Fuzzy First-Order Transition-Rules-Trained Hybrid Forecasting System for Short-Term Wind Speed Forecasts

Due to the ever-increasing environmental pollution becoming progressively more serious, wind power has been widely used around the world in recent years. However, because of their randomness and intermittence, the accurate prediction of wind speeds is difficult. To address this problem, this article proposes a hybrid system for short-wind-speed prediction. The system combines the autoregressive differential moving average (ARIMA) model with a three-layer feedforward neural network. An ARIMA model was employed to predict linear patterns in series, while a feedforward neural network was used to predict the nonlinear patterns in series. To improve accuracy of the predictions, the neural network models were trained by using two methods: first-order transition rules and fuzzy first-order transition rules. The Levenberg–Marquardt (LM) algorithm was applied to update the weight and deviation of each layer of neural network. The dominance matrix method was employed to calculate the weight of the hybrid system, which was used to establish the linear hybrid system. To evaluate the performance, three statistical indices were used: the mean square error (MSE), the root mean square error (RMSE) and the mean absolute percentage error (MAPE).
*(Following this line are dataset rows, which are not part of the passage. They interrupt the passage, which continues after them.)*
-- ==== Sys2Proof/Machine/PrintSync.lean ====
section
/-! DEFINITION. Print triggers, encoder emulation, latches, interval units and delay-line calibration (R302 to R330). -/

namespace Sys2Proof.Machine
open Sys2Proof.Machine.Reg

def psSrc : Nat := srcId 0x0B 0

/-- The PS domain is on and its island's clock runs. -/
def State.psOn (s : State) : Bool := s.domOn domPS && !s.fc.stopped.contains domPS

def State.trgAt (s : State) (n : Nat) : Trg := vget s.psync.trg {} n
def State.setTrg (s : State) (n : Nat) (x : Trg) : State := s.modPs fun p => { p with trg := p.trg.setIfInBounds n x }
def State.emuAt (s : State) (e : Nat) : Emu := vget s.psync.emu {} e
def State.setEmu (s : State) (e : Nat) (x : Emu) : State := s.modPs fun p => { p with emu := p.emu.setIfInBounds e x }
def State.latAt (s : State) (n : Nat) : Lat := vget s.psync.lat {} n
def State.setLat (s : State) (n : Nat) (x : Lat) : State := s.modPs fun p => { p with lat := p.lat.setIfInBounds n x }
def State.timAt (s : State) (m : Nat) : Tim := vget s.psync.tim {} m
def State.setTim (s : State) (m : Nat) (x : Tim) : State := s.modPs fun p => { p with tim := p.tim.setIfInBounds m x }

/-- A source number names a source of the ordering code (R302). -/
def srcExists (p : Part) (k : Nat) : Bool := k < axisCount p || 48 ≤ k

/-- A 64-bit value in two registers. -/
def State.pair64 (s : State) (lo hi : Nat) : W64 := BitVec.ofNat 64 ((s.reg lo).toNat + 2 ^ 32 * (s.reg hi).toNat)

/-- The line works without calibrated taps (R326, R328). -/
def State.tapsOff (s : State) (l : DelayLine) : Bool := !s.flag PS_STAT Fld.PS_STAT_CAL_DONE || s.psync.coarse.contains l

/-! ## The position model (R303 to R305) -/

/-- The distance that the model travels by instant `t`, times `den`. -/
def PsModel.num (m : PsModel) (t : Int) : Int :=
  let d := t - m.t0
  if d ≤ m.ts then m.c1 * d + m.c2 * d * d else m.c1 * d + m.c2 * m.ts * (2 * d - m.ts)

/-- M(t) − X, times `den`: its sign is exact (R305). -/
def PsModel.diff (m : PsModel) (x : W64) (t : Int) : Int := m.den * (m.p - x).toInt + m.num t

/-- M(t), truncated to Q32.32. -/
def PsModel.at (m : PsModel) (t : Int) : W64 := m.p + BitVec.ofInt 64 (m.num t / m.den)

/-- The last grid point of [lo, hi) at which `p` holds, where `p` holds at `lo` and, once false, stays false. -/
def lastTrue (p : Int → Bool) : Nat → Int → Int → Int
  | 0, lo, _ => lo
  | f + 1, lo, hi =>
    if hi ≤ lo + 1 then lo
    else
      let m := (lo + hi) / 2
      if p m then lastTrue p f m hi else lastTrue p f lo m

/-- A sorted insertion. -/
def insertI (x : Int) : List Int → List Int
  | [] => [x]
  | y :: t => if x ≤ y then x :: y :: t else y :: insertI x t

/-- Stretches of [lo, hi] on which the model is monotone, but for the one grid step that holds its turning point. -/
def PsModel.pieces (m : PsModel) (lo hi : Int) : List (Int × Int) :=
  let v := if m.c2 = 0 then lo else m.t0 + Int.fdiv (-m.c1) (2 * m.c2)
  let cuts := ([v, v + 1, m.t0 + m.ts].filter fun c => decide (lo < c) && decide (c < hi)).foldl (fun l c => insertI c l) []
  let l := [lo] ++ cuts ++ [hi]
  l.zip (l.drop 1)

/-- The slope of the model at a grid point, and its bend before and after it: the quadratic part ends at `ts`. -/
def PsModel.slope (m : PsModel) (t : Int) : Int := m.c1 + 2 * m.c2 * (if t - m.t0 ≤ m.ts then t - m.t0 else m.ts)

/-- The sign of M − X just before and just after a grid point at which it is 0. -/
def PsModel.before (m : PsModel) (t : Int) : Int :=
  if m.slope t ≠ 0 then -(m.slope t).sign else if t - m.t0 ≤ m.ts then m.c2.sign else 0
def PsModel.after (m : PsModel) (t : Int) : Int :=
  if m.slope t ≠ 0 then (m.slope t).sign else if t - m.t0 < m.ts then m.c2.sign else 0

/-- The sign of M − X at the turning point of the quadratic part. -/
def PsModel.turn (m : PsModel) (x : W64) : Int := (4 * m.c2 * (m.den * (m.p - x).toInt) - m.c1 ^ 2).sign * m.c2.sign

/-- The quadratic part turns between two neighbouring grid points. -/
def PsModel.turnsIn (m : PsModel) (q : Int × Int) : Bool :=
  decide (q.2 = q.1 + 1 ∧ q.2 - m.t0 ≤ m.ts ∧ (m.slope q.1).sign * (m.slope q.2).sign = -1)

/-- The last grid point at or before the first crossing of X in [lo, hi), in the directions that count (R309, R310). An upward crossing
is the first instant of zero or above after negative values, a downward one the first instant below zero after others. -/
def PsModel.cross (m : PsModel) (x : W64) (up down : Bool) (lo hi : Int) : Option Int :=
  (m.pieces lo hi).findSome? fun q =>
    let a := m.diff x q.1
    let b := m.diff x q.2
    if a = 0 ∧ (up ∧ m.before q.1 < 0 ∨ down ∧ m.after q.1 < 0) then some q.1
    else if m.turnsIn q then
      if (up ∧ (a < 0 ∧ 0 ≤ m.turn x ∨ m.turn x < 0 ∧ 0 < b)) ∨ (down ∧ (0 < a ∧ m.turn x < 0 ∨ 0 ≤ m.turn x ∧ b < 0)) then some q.1 else none
    else if up ∧ a < 0 ∧ 0 < b then some (lastTrue (fun t => m.diff x t ≤ 0) 80 q.1 q.2)
    else if down ∧ 0 < a ∧ b < 0 then some (lastTrue (fun t => 0 ≤ m.diff x t) 80 q.1 q.2)
    else none

/-- X was crossed before `lo`, as the motion at `lo` shows. -/
def PsModel.passed (m : PsModel) (x : W64) (up down : Bool) (lo : Int) : Bool :=
  let v := m.num (lo + 1) - m.num lo
  let a := m.diff x lo
  (up && decide (0 < v) && decide (0 < a)) || (down && decide (v < 0) && decide (a < 0))

/-- The boundary of flight `f`, in line time (R34). -/
def State.boundaryOf (s : State) (f : Nat) : Int := ((f * s.grid.1 + s.grid.2.1) * 64 : Nat)

/-- What port 30 received in this flight. -/
def State.psInput (s : State) (k : Nat) : Option W64 :=
  (s.tow.inbox.find? fun e => e.1 == 2 ^ 24 * 30 + k && e.2.2 == s.tt.flightNo).map fun e => e.2.1

/-- The model of a source from the values of this flight, none where it is invalid (R302 to R304). -/
def State.modelOf (s : State) (r : PsRoute) : Option PsModel :=
  let f := s.tt.flightNo
  let len : Nat := s.grid.1 * 64
  let k := r.src.val
  if k < 48 then
    if axisCount s.part ≤ k then none
    else
      let t0 := s.boundaryOf f + s.fld (FB_TIME k) Fld.FB_TIME_SI
      match s.psInput r.p, s.psInput r.t with
      | some p, some t =>
        if t.getLsbD 0 then (s.psInput r.v).map fun v => { p := p, t0 := t0, c1 := v.toInt, den := unitHz }
        else (s.psync.prevP.find? fun e => e.1 == k && e.2.1 + 1 == f).map fun e =>
          { p := p, t0 := t0, c1 := (p - e.2.2).toInt, den := len }
      | _, _ => none
  else
    match s.psInput r.p, s.psInput r.v, s.psInput r.t with
    | some p, some va, some fx =>
      let n := (f + 2 ^ 32 - fx.toNat % 2 ^ 32) % 2 ^ 32
      let stale := Nat.max 1 (s.fld PS_RSTALE Fld.PS_RSTALE_STALE_F)
      let hold := Nat.max 1 (s.fld PS_RSTALE Fld.PS_RSTALE_HOLD_F)
      if stale + hold < n then none
      else some { p := p, t0 := s.boundaryOf f - (n * len : Nat), c1 := sxt 32 va.toNat * 2 ^ 24 * (2 * unitHz),
                  c2 := sxt 32 (va.toNat / 2 ^ 32) * 2 ^ 32, ts := (stale * len : Nat), den := 2 * unitHz * unitHz }
    | _, _, _ => none

/-! ## Triggers (R307 to R314) -/

/-- Bring a trigger's ring to its registers. -/
def State.showTrg (s : State) (n : Nat) : State :=
  s.setFld (TRG_LIST n) Fld.TRG_LIST_LEVEL (s.trgAt n).ring.length

/-- TRG_APPEND. -/
def State.trgHiWrite (s : State) (n : Nat) (w : Word) : State :=
  let x := s.trgAt n
  if 4096 ≤ x.ring.length then (s.setFld (TRG_STAT n) Fld.TRG_STAT_FULL 1).busErr
  else (s.setTrg n { x with ring := x.ring ++ [w ++ x.lo] }).showTrg n

def execTrgAppend (n : Fin 16) (w : Word) (s : State) : Host.Outcome State Fault Refusal :=
  .next (s.access (TRG_LDATA_HI n) fun s => s.trgHiWrite n w)

def State.trgOn (s : State) (n : Nat) : Bool := s.flag (TRG_CFG n) Fld.TRG_CFG_EN

/-- A write of TRG_n_LIST. -/
def State.trgListWrite (s : State) (n : Nat) (w : Word) : State :=
  if fget w Fld.TRG_LIST_FLUSH = 0 then s
  else if s.trgOn n then s.busErr
  else
    let x := s.trgAt n
    let rd := s.fld (TRG_LIST n) Fld.TRG_LIST_RD + x.ring.length
    ((s.setTrg n { x with ring := [], prev := none }).setFld (TRG_LIST n) Fld.TRG_LIST_RD rd).showTrg n

/-- TRG_FLUSH. -/
def execTrgFlush (n : Fin 16) (w : Word) (s : State) : Host.Outcome State Fault Refusal :=
  .next (s.access (TRG_LIST n) fun s => s.trgListWrite n w)

/-- Scheduled pulses that have not started are cancelled; their entries return to the head (R314, R329). -/
def State.trgCancel (s : State) (n : Nat) : State :=
  let x := s.trgAt n
  match x.sched with
  | [] => s
  | p :: _ =>
    let es := x.sched.map PsPulse.entry
    if s.flag (TRG_CFG n) Fld.TRG_CFG_MODE then
      (s.setTrg n { x with sched := [], back := es ++ x.back, prev := p.prev, last := x.act }).setFld (TRG_STAT n) Fld.TRG_STAT_DONE 0
    else
      let rd := s.fld (TRG_LIST n) Fld.TRG_LIST_RD + 4096 - es.length % 4096
      ((s.setTrg n { x with sched := [], ring := es ++ x.ring, prev := p.prev, last := x.act }).setFld
        (TRG_LIST n) Fld.TRG_LIST_RD rd).showTrg n

/-- EN of a trigger clears. -/
def State.trgDisable (s : State) (n : Nat) : State :=
  ((s.trgCancel n).setFld (TRG_CFG n) Fld.TRG_CFG_EN 0).setFld (TRG_STAT n) Fld.TRG_STAT_DONE 0

/-- The checks of EN = 1 (R314), with the fields of the word written. -/
def State.trgChecks (s : State) (n : Nat) (w : Word) : Bool :=
  let width := s.fld (TRG_WIDTH n) Fld.TRG_WIDTH_WIDTH
  let pitch := (s.pair64 (TRG_PITCH_LO n) (TRG_PITCH_HI n)).toInt
  let dir := fget w Fld.TRG_CFG_DIR
  srcExists s.part (fget w Fld.TRG_CFG_SRC) && decide (2 ≤ width ∧ width ≤ 250000) && s.flag PS_STAT Fld.PS_STAT_CAL_DONE &&
    (fget w Fld.TRG_CFG_MODE == 0 || (pitch != 0 && (dir != 0 || decide (0 < pitch)) && (dir != 1 || decide (pitch < 0))))

/-- A write of TRG_n_CFG. -/
def State.trgCfgWrite (s : State) (n : Nat) (w : Word) : State :=
  let on := fget w Fld.TRG_CFG_EN = 1
  if on then
    if s.trgOn n then s.refuse psSrc
    else if s.mode ≠ .commission ∧ s.mode ≠ .run ∧ s.mode ≠ .degraded then s.busErr
    else if !s.trgChecks n w then (s.setFld (TRG_STAT n) Fld.TRG_STAT_CFG_ERR 1).busErr
    else (s.setTrg n { s.trgAt n with k := 0, back := [], prev := none }).plainWrite (TRG_CFG n) w
  else if !srcExists s.part (fget w Fld.TRG_CFG_SRC) then s.refuse psSrc
  else (if s.trgOn n then s.trgDisable n else s).plainWrite (TRG_CFG n) w

/-- TRG_EN_SET. -/
def execTrgEnSet (n : Fin 16) (w : Word) (s : State) : Host.Outcome State Fault Refusal :=
  .next (s.access (TRG_CFG n) fun s => s.trgCfgWrite n (fset w Fld.TRG_CFG_EN 1))

/-- TRG_EN_CLEAR. -/
def execTrgEnClear (n : Fin 16) (w : Word) (s : State) : Host.Outcome State Fault Refusal :=
  .next (s.access (TRG_CFG n) fun s => s.trgCfgWrite n (fset w Fld.TRG_CFG_EN 0))

/-- A write of WIDTH, DELAY, COUNT, START or PITCH of a trigger. -/
def State.trgParamWrite (s : State) (n a : Nat) (w : Word) : State :=
  if s.trgOn n then s.refuse psSrc
  else if a = TRG_DELAY n ∧ ¬ (-1048576 ≤ w.toInt ∧ w.toInt ≤ 1048575) then s.busErr
  else s.plainWrite a w

/-- What the evaluation of a trigger's entries has found so far: the trigger, pulses scheduled, entries removed without a
pulse, overlaps, order errors, entries taken from the ring. -/
structure TrgWalk where
  x    : Trg
  n    : Nat := 0
  miss : Nat := 0
  ovl  : Bool := false
  seq  : Bool := false
  took : Nat := 0

/-- The fixed settings of a trigger during a window. -/
structure TrgSet where
  m        : PsModel
  periodic : Bool
  dir      : Nat
  count    : Nat
  start    : W64
  pitch    : W64
  width    : Int
  delay    : Int
  w0       : Int
  w1       : Int
  taps     : Bool

def TrgSet.up (c : TrgSet) : Bool := c.dir != 1
def TrgSet.down (c : TrgSet) : Bool := c.dir != 0

/-- Entry `k` of a periodic trigger (R308). -/
def TrgSet.entry (c : TrgSet) (k : Nat) : W64 := c.start + BitVec.ofNat 64 k * c.pitch

/-- The head entry, none where there is none. -/
def TrgSet.head (c : TrgSet) (x : Trg) : Option W64 :=
  if c.periodic then
    match x.back with
    | e :: _ => some e
    | [] => if c.count ≠ 0 ∧ c.count ≤ x.k then none else some (c.entry x.k)
  else x.ring.head?

/-- The head is removed. -/
def TrgSet.pop (c : TrgSet) (w : TrgWalk) (e : W64) : TrgWalk :=
  if c.periodic then
    match w.x.back with
    | _ :: t => { w with x := { w.x with back := t, prev := some e } }
    | [] => { w with x := { w.x with k := w.x.k + 1, prev := some e } }
  else { w with x := { w.x with ring := w.x.ring.drop 1, prev := some e }, took := w.took + 1 }

/-- The earliest instant of a crossing whose pulse still starts. -/
def TrgSet.lo (c : TrgSet) : Int := c.w0 - (c.w1 - c.w0) - c.delay

/-- Periodic entries from the head on that lie too far in the past (R311). -/
def TrgSet.far (c : TrgSet) (x : Trg) : Nat :=
  let left : Int := if c.count = 0 then 2 ^ 32 else ((c.count - x.k : Nat) : Int)
  (lastTrue (fun j => c.m.passed (c.entry (x.k + j.toNat)) c.up c.down c.lo) 40 0 left).toNat

/-- Evaluate successive heads in list order (R309 to R312). -/
def TrgSet.walk (c : TrgSet) : Nat → TrgWalk → TrgWalk
  | 0, w => w
  | f + 1, w =>
    if 128 ≤ w.n then w
    else match c.head w.x with
    | none => w
    | some e =>
      let order : Bool := c.periodic || match w.x.prev with
        | none => true
        | some p => if c.dir = 0 then decide (0 < (e - p).toInt) else if c.dir = 1 then decide ((e - p).toInt < 0) else true
      if !order then c.walk f { c.pop w e with miss := w.miss + 1, seq := true }
      else match c.m.cross e c.up c.down c.lo (c.w1 - c.delay) with
      | none =>
        if c.m.passed e c.up c.down c.lo then
          if c.periodic && w.x.back.isEmpty then
            let j := c.far w.x
            c.walk f { w with x := { w.x with k := w.x.k + j + 1, prev := some (c.entry (w.x.k + j)) }, miss := w.miss + j + 1 }
          else c.walk f { c.pop w e with miss := w.miss + 1 }
        else w
      | some tc =>
        let te := if c.taps then tc + c.delay else (tc + c.delay) / 64 * 64
        let late : Bool := decide (te < c.w0)
        let st := if late then c.w0 else te
        let clash : Bool := match w.x.last with
          | some l => decide (st < l + 128)
          | none => false
        let v := c.pop w e
        if clash then c.walk f { v with miss := w.miss + 1, ovl := true }
        else
          let p : PsPulse := { entry := e, prev := w.x.prev, start := st, late := late }
          c.walk f { v with x := { v.x with sched := v.x.sched ++ [p], last := some (st + c.width) }, n := w.n + 1 }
A set of Lorenz-63 simulated values and two datasets collected from different wind fields in Qilian County, Qinghai Province, China, were utilized as to perform a comparative study. The results show the following: (a) compared with the neural network trained by first-order transition rules, the prediction accuracy of the neural network trained by the fuzzy first-order transition rules was higher; (b) the proposed hybrid system attains superior performance compared with a single model; and (c) the proposed hybrid system balances the forecast accuracy and convergence speed simultaneously during forecasting. Therefore, it was feasible to apply the hybrid model to the prediction of real time-series.